▶ _Records shown_:
▼

-- ==== Sys2Proof/Safety.lean ====
section
/-! DEFINITION. The terms claims are stated in: what an instruction leaves alone, how a command ends, well-formed
results, and the invariant of the machine. -/

namespace Sys2Proof.Machine

/-- What no instruction writes: the configuration registers, IBUF, ILEN, CMD and the resolver (10_state.md R11, R16 to
R19, R27; 43_decode_pipeline.md R143). -/
structure Kept (s t : State) : Prop where
  rounds : t.rounds = s.rounds
  crcInit : t.crcInit = s.crcInit
  key : t.key = s.key
  devidIn : t.devidIn = s.devidIn
  ibuf : t.ibuf = s.ibuf
  ilen : t.ilen = s.ilen
  cmd : t.cmd = s.cmd
  keyTable : t.keyTable = s.keyTable
  keyDefault : t.keyDefault = s.keyDefault

/-- What a command's end shows besides `Kept`: STATUS, the results, STAGE, the key requests, and whether a command is
pending. OFF is no part of it: it holds any value between commands (U8), and `EndsAt` is the one place where a
statement speaks of it (log 12). -/
structure CommandView where
  status : Status
  res : Results
  stage : Stage := .none
  requests : List (List Byte) := []
  pending : Bool := false
  deriving DecidableEq, Repr

/-- What a state shows the host. -/
def viewOf (t : State) : CommandView :=
  { status := t.status, res := t.res, stage := t.stage, requests := t.keyRequests, pending := t.cmdPending }

/-- `exec i s` answers a next state in which the command has ended with the outcome `o` and left the rest alone. Only
the working registers and work buffers are not spoken of: they hold any value between commands (U8, log 5). -/
def EndsWith (i : Instr) (s : State) (o : CommandView) : Prop :=
  ∃ t, exec i s = .next t ∧ Kept s t ∧ viewOf t = o ∧ t.walk = .idle

/-- `EndsWith`, and the command leaves `off` in OFF. That OFF keeps after a command the value its last rule gave it is
the model's choice (log 12): U8 allows any value. -/
def EndsAt (i : Instr) (s : State) (o : CommandView) (off : Nat) : Prop :=
  ∃ t, exec i s = .next t ∧ Kept s t ∧ viewOf t = o ∧ t.walk = .idle ∧ t.off = off

/-- STATUS after a command other than DECODE that succeeded. -/
def okStatus : Status := { done := true, ok := true }

/-- STATUS after an illegal command, or an EVPARSE turned away (R62, R206). -/
def cmdErrStatus : Status := { done := true, cmdErr := true }

/-- STATUS and ERR after a fatal error (60_exceptions.md R240), with the device id if it is known. -/
def fatalOutcome (e : FatalError) (devid : Option (BitVec 64)) (stage : Stage) (requests : List (List Byte)) : CommandView :=
  { status := { done := true, fatal := true, devidValid := devid.isSome }
    res :=
      { devid := devid.getD 0
        err :=
          { stage := e.reason.stage, reason := e.reason, detail := e.detail
            devidValid := devid.isSome, devid := devid.getD 0 } }
    stage := stage
    requests := requests }

/-- What a symbol that ends the walk it stands in shows: STATUS and results as given, the rest as it was. -/
def symbolEnd (s : State) (status : Status) (res : Results) : CommandView :=
  { status := status, res := res, stage := s.stage, requests := s.keyRequests, pending := s.cmdPending }

/-! ### Well-formed results -/

/-- R32: what the raw bytes of an entry are, given EVT_LEN. -/
def EventEntry.wf (len : Byte → Option Config.EvtLen) (e : EventEntry) : Bool :=
  match e.status, len e.typeId with
  | .value, some l => e.raw.length == l.toNat
  | .value, none => false
  | .unknown, l => l.isNone
  | .lenMismatch, some l => decide (e.raw.length < l.toNat)
  | .lenMismatch, none => false

/-- R31: the entries of an event. -/
def ArchiveEvent.wf (len : Byte → Option Config.EvtLen) (v : ArchiveEvent) : Bool := v.entries.all (·.wf len)

/-- R30: the field relations of a record. -/
def Record.wf (len : Byte → Option Config.EvtLen) : Record → Bool
  | .configCommand _ n d => d.length == n.toNat
  | .readCommand _ n d => d.length == n.toNat
  | .readResponse _ _ n d => d.length == n.toNat
  | .configResponse _ _ => true
  | .archive _ evs => evs.all (·.wf len)
  | .archiveAck _ => true
  | .auth _ => true
  | .telemetry n items => items.length == n.toNat && items.all (fun x => x.data.length == x.length.toNat)
  | .rtu800Extended id _ => inBlock 10 14 id
  | .unknown _ _ => true

/-- The argument byte of the warning pushed with a non-fatal error (R33). -/
def NfDetail.arg : NfDetail → Option Byte
  | .parse _ _ _ _ => none
  | .dataId d _ => some d
  | .typeId t _ => some t
  | .typeLen t _ _ => some t

/-- The warning pushed with a non-fatal error (R183, R233). -/
def NfError.warning (e : NfError) : Warning := ⟨e.reason.warnTag, e.detail.arg⟩

/-- The shape of a non-fatal error: its stage, and a detail mapping with the names of its reason, within their widths
(R34, R232). -/
def NfError.wf (e : NfError) : Bool :=
  e.stage == .payloadParse &&
  match e.reason, e.detail with
  | .recordParseFailed, .parse _ o n h => decide (o < 65536) && decide (n < 256) && decide (h < n)
  | .unknownDataId, .dataId _ o => decide (o < 65536)
  | .rtu800ExtendedId, .dataId d o => inBlock 10 14 d && decide (o < 65536)
  | .unknownTypeId, .typeId _ o => decide (o < 256)
  | .eventTypeLenMismatch, .typeLen _ e a => (e == 1 || e == 4) && decide (a < e)
  | _, _ => false

/-! ### The invariant -/

/-- The cursors of a walk stay inside its buffer, the buffer inside IBUF's capacity (R20, R27, R160, R202, R206). -/
def walkWf (s : State) : Bool :=
  match s.walk with
  | .idle => true
  | .stuffing sc => decide (sc.i ≤ sc.buf.length) && decide (sc.buf.length ≤ Config.BUF_CAP) &&
      decide (sc.out.length ≤ 2 * sc.i)
  | .unstuffing sc => decide (sc.i ≤ sc.buf.length) && decide (sc.buf.length ≤ Config.BUF_CAP) &&
      decide (sc.out.length ≤ sc.i)
  | .records P => decide (s.off ≤ P.length) && decide (P.length ≤ Config.BUF_CAP)
  | .entries d p es => decide (p ≤ d.length) && decide (d.length ≤ 255) && es.all (·.wf Config.evtLen)

/-- What holds in every state the machine reaches, whatever the host writes between commands. -/
structure Inv (s : State) : Prop where
  /-- IBUF keeps its canonical form (log 4). -/
  ibuf : Memory.wf s.ibuf = true
  /-- BUSY is 1 exactly from the write of CMD until the command ends, and then it is the only flag (R22, R60). -/
  busy : s.status.busy = true ↔ s.cmdPending = true ∨ s.walk ≠ .idle
  busyAlone : s.status.busy = true → s.status = Status.started
  /-- A pending command has started: no walk, and no result of an earlier command (R11). -/
  pending : s.cmdPending = true → s.walk = .idle ∧ s.res = {} ∧ s.keyRequests = []
  /-- "Exactly one of OK, FATAL, CMD_ERR is 1 when DONE is 1" (R22). -/
  ends : s.status.ends = s.status.done.toNat
  /-- FRAME_OK and CRC_OK are equal, and are set only with OK (R23). -/
  integrity : s.status.crcOk = s.status.frameOk ∧ (s.status.frameOk = true → s.status.ok = true)
  /-- OLEN is the length of OBUF (R27). -/
  olen : s.res.olen.toNat = s.res.obuf.length
  /-- ERR is latched exactly by a fatal error, with the stage tag of its reason and the device id if known
  (R26, R231, R240). -/
  errIdle : s.status.fatal = false → s.res.err = {}
  errSet : s.status.fatal = true → s.res.err.reason ≠ .none ∧ s.res.err.stage = s.res.err.reason.stage ∧
    s.res.err.devidValid = s.status.devidValid ∧ s.res.err.devid = s.res.devid
  /-- After a fatal error every result but ERR and DEVID is cleared (R240). -/
  fatalClears : s.status.fatal = true →
    s.res = { devid := s.res.devid, err := s.res.err }
  /-- DEVID is 0 until it is valid (R24, R37). -/
  devid : s.status.devidValid = false → s.res.devid = 0
  /-- One warning for every non-fatal error, in order (R183). -/
  anomalies : s.res.warnq = s.res.errq.map NfError.warning
  errors : s.res.errq.all NfError.wf = true
  /-- Every record has the shape of its kind (R30 to R32). -/
  records : s.res.recq.all (·.wf Config.evtLen) = true
  /-- The walk's cursors (R20). -/
  walk : walkWf s = true

end Sys2Proof.Machine
end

▲

▶ _What to produce_: Where the data above reaches the line holding "Well-formed results -/", begin printing, and stop after the line holding "e.raw.length == l.toNat". Each line must be reproduced exactly, with nothing else added.

▶ _Response area_:
/-! ### Well-formed results -/

/-- R32: what the raw bytes of an entry are, given EVT_LEN. -/
def EventEntry.wf (len : Byte → Option Config.EvtLen) (e : EventEntry) : Bool :=
  match e.status, len e.typeId with
  | .value, some l => e.raw.length == l.toNat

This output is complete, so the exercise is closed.